To submit a simple scalar job, that can run for a day create a file scalartest.job

# execution queue
#SBATCH -p batch
# one node:
#SBATCH -N 1
# maximum number of tasks per node:
#SBATCH -n 1
# estimated time (hh:mm:ss):
#SBATCH -t 24:00:00
# file for error messages
#SBATCH -e scalar.stderr
# file for normal output
#SBATCH -o scalar.stdout
cd /home/user/scalar
scalartest

and submit it using

sbatch scalartest.job

The line beginning with #SBATCH marks a SLURM directive, see man sbatch for reference on available options. Multiple options may be given per line. Here the following is done:

-p batch selects nodes from that partition for the jobs
-N 1 or --nodes 1 selects a single node
-n 1 or --ntasks 1 selects a single task, wich defaults to a single CPUs
-t 24:00:00 or --time 1-00 allocates one day of runtime
-e <error file> and -o <output file> redirects the standard output streams to these files

Without any of those settings, the job would run as well (on the default partition though), with default resources (single CPU with 2GB of RAM for 3 hours, check scontrol show partitions)

This script executes the programm scalartest on one node of the queue batch. In this case, resource allocation could also be skipped, as it mostly corresponds to the default resource allocations that any job gets.

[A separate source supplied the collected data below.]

-- ==== Sys2Proof/Machine/Home.lean ====
section
/-! DEFINITION. What is done at the home of a word when an access gets there: the step of an ldf, full-empty operations, atomics; how
results land; and how an instruction leaves the issue port (04 R96, R97, R99; 13 R281 to R283). -/

namespace Sys2Proof.Machine

open Sys2Proof

/-! ## Leaving the issue port -/

/-- The address of the next instruction: in sequence, or the next step or pass of a repetition (12 R272). -/
def advance (t : Slot) (len : Nat) : Slot :=
  match t.rep with
  | none => { t with pc := t.pc + toW len }
  | some x =>
    if x.pos + 1 < x.len then { t with pc := t.pc + toW len, rep := some { x with pos := x.pos + 1 } }
    else if x.pass + 1 < x.passes then { t with pc := x.start, rep := some { x with pos := 0, pass := x.pass + 1 } }
    else { t with pc := t.pc + toW len, rep := none }

/-- The aperture stores after one more instruction of the task: the third one lands them, and until then a direct read gives the
old value (04 R99; log 87). It lands over what was written to the register directly meanwhile (log 96). -/
def ageAperture (t : Slot) : Slot :=
  let due := t.aperture.filter fun a => decide (a.after ≤ 1)
  { due.foldl landAp t with
    aperture := (t.aperture.filter fun a => !decide (a.after ≤ 1)).map fun a => { a with after := a.after - 1 } }

/-- An instruction leaves the issue port: the pc goes on, the stall count runs (02 R58), the instruction counts for
04 R99. -/
def retire (t : Slot) (now : Nat) (w : BitVec 2) (len : Nat) : Slot :=
  let t := advance (ageAperture t) len
  { t with
    ready := now + w.toNat + 1, issued := t.issued + 1, starve := 0,
    recent := t.recent.filter fun x => decide (t.issued ≤ x.1 + 3) }

/-- Note the registers an instruction is about to write as they stand, for aperture loads that follow too closely
(04 R99). -/
def noteRecent (t : Slot) (ws : List Reg) : Slot :=
  { t with recent := t.recent ++ ws.map fun x => (t.issued, snapReg t x) }

/-- Variable-latency results of an instruction that issues now: their registers are busy until they land (04 R96). -/
def State.fly (s : State) (r : SlotRef) (f : Flight) : State := s.modSlot r fun t => { t with flights := t.flights ++ [f] }

/-! ## Full-empty words -/

/-- The scope of an access's acquire or release, if it has one. -/
def acqOf (o : Ord) (sc : Scope) : Option Scope :=
  match o with
  | .acq => some sc
  | .acqrel => some sc
  | _ => none
/-- The flight of a value that a load takes from a window: with an acquire where the load has one (13 R277, R279). -/
def winFlight (acq : Option Scope) (ws : List RegWrite) : Flight :=
  match acq with
  | none => .value ws
  | some sc => .acquired ws sc

/-- The words an ldf names. -/
def ldfWords (z : BitVec 1) (k : Nat) : List Nat := if z = 1 then [k, k + 4] else [k]

/-- The step of an ldf at the home: the words are read, and emptied where it takes (13 R281). -/
def State.ldfStep (s : State) (r : SlotRef) (dst : Reg) (k : Nat) (z : BitVec 1) (take : Bool) (acq : Option Scope) : State :=
  let n := if z = 1 then 8 else 4
  let ks := keysFrom k n
  let s := (s.sampleLines r (ks.map lineOf)).drainLines r.quadRef (ks.map lineOf)
  let v := leNat (ks.map fun k => memGet k s.mem)
  let s := if take then (ldfWords z k).foldl (fun s k => s.setFull k false) s else s
  s.fly r (winFlight acq [regOf dst (leBytes dst.size v)])

/-- A waiting ldf whose words are all full makes its step, and its wait is over (13 R281). -/
def State.serveLdf (s : State) (r : SlotRef) : State :=
  match (s.slot r).wait with
  | some w =>
    match w.instr with
    | .ldf c d _ o sc z take =>
      let k := w.info.key
      let t := { s.slot r with wait := none }
      if ((ldfWords z k).all s.isFull) && s.mayGoOn r && (poisoned s (keysFrom k (if z = 1 then 8 else 4))).isNone then
        (s.setSlot r (retire (noteRecent t [xReg t d]) s.now c.w w.len)).ldfStep r (xReg t d) k z take (acqOf o sc)
      else s
    | _ => s
  | none => s

/-- The slots with an ldf waiting at the home of a word, in the order of their first arrival (13 R281). -/
def State.ldfWaiters (s : State) (k : Nat) : List SlotRef :=
  let l := s.slots.filterMap fun x => x.2.wait.bind fun w =>
    if w.info.cause = 7 ∧ w.info.key ≤ k ∧ k < w.info.key + 4 * w.info.i1 then some (w.seq, slotOfKey x.1) else none
  (l.mergeSort fun a b => decide (a.1 ≤ b.1)).map Prod.snd

/-- A word becomes full: each waiting ldf reaches the home again in turn, and one that finds every word full makes its step
(13 R281; log 70). -/
def State.fill (s : State) (k : Nat) : State :=
  let s := s.setFull k true
  (s.ldfWaiters k).foldl (fun s r => s.serveLdf r) s

/-- A completion word becomes full where it carries a full-empty bit (05 R125). -/
def State.setFullIf (s : State) (c : Bool) (k : Nat) : State := if c then s.fill k else s

/-! ## Operations at a home -/

/-- An atomic at its word's home, in one step: the old value, which it returns, and the package (13 R283). -/
def State.atomicStep (s : State) (r : SlotRef) (ks : List Nat) (f : Aop) (b new : W32) : W32 × State :=
  let s := s.drainLines r.quadRef (ks.map lineOf)
  let old : W32 := BitVec.ofNat 32 (leNat (ks.map fun k => memGet k s.mem))
  (old, s.store (ks.zip (leBytes 4 (aop f old b new).toNat)))

/-- A word in a scalar register, as a write of it. -/
def Reg.word (d : Reg) (x : W32) : List RegWrite := [regOf d (leBytes d.size x.toNat)]

/-- A full-empty operation at its word's home, in one step: what it writes to a register, and the package (13 R282). -/
def State.feStep (s : State) (r : SlotRef) (op : FeOp) (k : Nat) : List RegWrite × State :=
  let s := s.drainLines r.quadRef [lineOf k]
  match op with
  | .fset => ([], s.fill k)
  | .fclr => ([], s.setFull k false)
  | .stf x => ([], (s.storeLE k 4 x.toNat).fill k)
  | .fprobe d => (d.word (if s.isFull k then 1 else 0), s)

/-- An operation on its way executed at its home: its result, on the way back, and the package (13 R282, R283). -/
def State.homeOp (s : State) (r : SlotRef) (f : Flight) : Option (Flight × State) :=
  match f with
  | .atomic d ks g b new acq =>
    let x := s.atomicStep r ks g b new
    some (winFlight acq (d.word x.1), x.2)
  | .fe op k =>
    let x := s.feStep r op k
    some (.value x.1, x.2)
  | _ => none

/-- The operation in a place of a slot's flights executed at its home. -/
def State.homeAt (s : State) (r : SlotRef) (i : Nat) : State :=
  match ((s.slot r).flights[i]?).bind (s.homeOp r) with
  | some x => x.2.modSlot r fun t => { t with flights := t.flights.set i x.1 }
  | none => s

/-- The operations of a slot at some lines that their homes have still to execute are executed, in order, behind its earlier loads
there (09 R192; 13 R282, R283). -/
def State.homeIf (s : State) (r : SlotRef) (go : Nat → Bool) : State :=
  let s := s.sampleLines r ((atomicLines (s.slot r)).filter go)
  (List.range (s.slot r).flights.length).foldl (fun s i =>
    if ((s.slot r).flights[i]?).any fun f => f.homeLines.any go then s.homeAt r i else s) s

/-- Every operation of a slot that a home has still to execute is executed. -/
def State.atomicsHome (s : State) (r : SlotRef) : State := s.homeIf r fun _ => true

/-- The accesses on their way to some lines, whichever task's, come first: loads have their values, operations have been executed. -/
def State.sampleEverywhere (s : State) (ls : List Nat) : State :=
  s.slots.foldl (fun s x => if x.2.flights = [] then s else
    let r := slotOfKey x.1
    (s.homeIf r ls.contains).sampleLines r ls) s

/-! ## Landing -/

/-- Land one flight of a slot: earlier loads of the same lines are read first, with those that come before them (09 R192), an operation
is executed at its home, then the value goes to the register and the busy bit clears (04 R96). A remote result that has not come lands
nothing. -/
def State.landOne (s : State) (r : SlotRef) (i : Nat) : State :=
  match (s.slot r).flights[i]? with
  | none => s
  | some f =>
    let s := (s.samplePlaces r (readFirst (f.lines ++ f.homeLines) ((s.slot r).flights.take i) ++ [true])).homeAt r i
    let t := s.slot r
    let rest := t.flights.eraseIdx i
    match t.flights[i]? with
    | some (.timed ws due) => if due ≤ s.now then s.setSlot r { applyWrites t ws with flights := rest } else s
    | some (.value ws) => s.setSlot r { applyWrites t ws with flights := rest }
    | some (.acquired ws sc) => (s.setSlot r { applyWrites t ws with flights := rest }).acquire r sc
    | _ => s

/-- The writes of a result that can land now. -/
def Flight.readyWrites (f : Flight) : List RegWrite :=
  match f with
  | .value ws => ws
  | .acquired ws _ => ws
  | _ => []

/-- Land every result of a slot that can land, in order, with its aperture stores (04 R97, R99; 09 R188). The result of another
package has to come first, and that of a division lands at its cycle (12 R253). -/
def State.landSlot (s : State) (r : SlotRef) : State :=
  let s := s.arrived r (s.slot r).flights
  let t := s.slot r
  let fs := t.flights.map (s.sample r.quadRef)
  let u := t.aperture.foldl landAp (applyWrites (landAll t) (fs.flatMap Flight.readyWrites))
  let s := s.setSlot r { u with flights := t.flights.filter Flight.lasting, aperture := [], recent := [] }
  fs.foldl (fun s f => match f with
    | .acquired _ sc => s.acquire r sc
    | _ => s) s

/-- Land what can land of a slot that has results on their way, its operations at homes executed. -/
def State.landBusy (s : State) (r : SlotRef) : State :=
  if (s.slot r).flights = [] ∧ (s.slot r).pend = [] ∧ (s.slot r).aperture = [] then s else (s.atomicsHome r).landSlot r

end Sys2Proof.Machine
end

Here, the job needs one node and one processor (per node) on batch for 24 hours. It is important to note the change into the correct directory using the cd command. You can also use #SBATCH -D workdir to change into working directory with name workdir.

Parallel jobs

To start an MPI job the srun command is used. OpenMP jobs can be run over multiple processors on the same node. To submit such jobs you have to load the openmpi environment when compiling the job and when submitting the job module load openmpi/1.10.

#!/bin/bash
#SBATCH -p batch
#SBATCH --ntasks=64
#SBATCH -t 24:00:00
#SBATCH -e scalar.stderr
#SBATCH -o scalar.stdout
cd /home/user/mpi
srun -n 64 ./mpitest

This jobs distributes a total of 64 tasks. The argument to srun (-n) is the (same) total number of processes. The actual program executed on the nodes is mpitest. Note that you can also demand the number of nodes and tasks per node explicitly, see the last example.

Long jobs

If you want to submit a job which needs more than 2 days you have to specify the QOS label long for that job. Just add

#SBATCH --qos=long

to your job file. But be careful, "long" jobs can only access a smaller part of the cluster. This is necessary since allowing "long" jobs to fill the complete cluster could prevent all other users to run jobs for weeks.

GPU jobs

To use our GPU queue, your slurm script must contains the following directives:

#!/bin/bash
#Use gpu queue
#SBATCH -p gpu
#Use specified graphic card
#SBATCH --gres=gpu:GTX1080:1

Your script must be put in the "gpu" partition and ask for gpu ressources via the "–gres" directive. It consists of: the type of ressource (always "gpu" here), the type (possible values: "K20", "GTX1080", "RTX2080TI", "TitanRTX" in ascending order of performance) and the requested number of gpus (there are 2 of each available per node, except for the TitanRTX).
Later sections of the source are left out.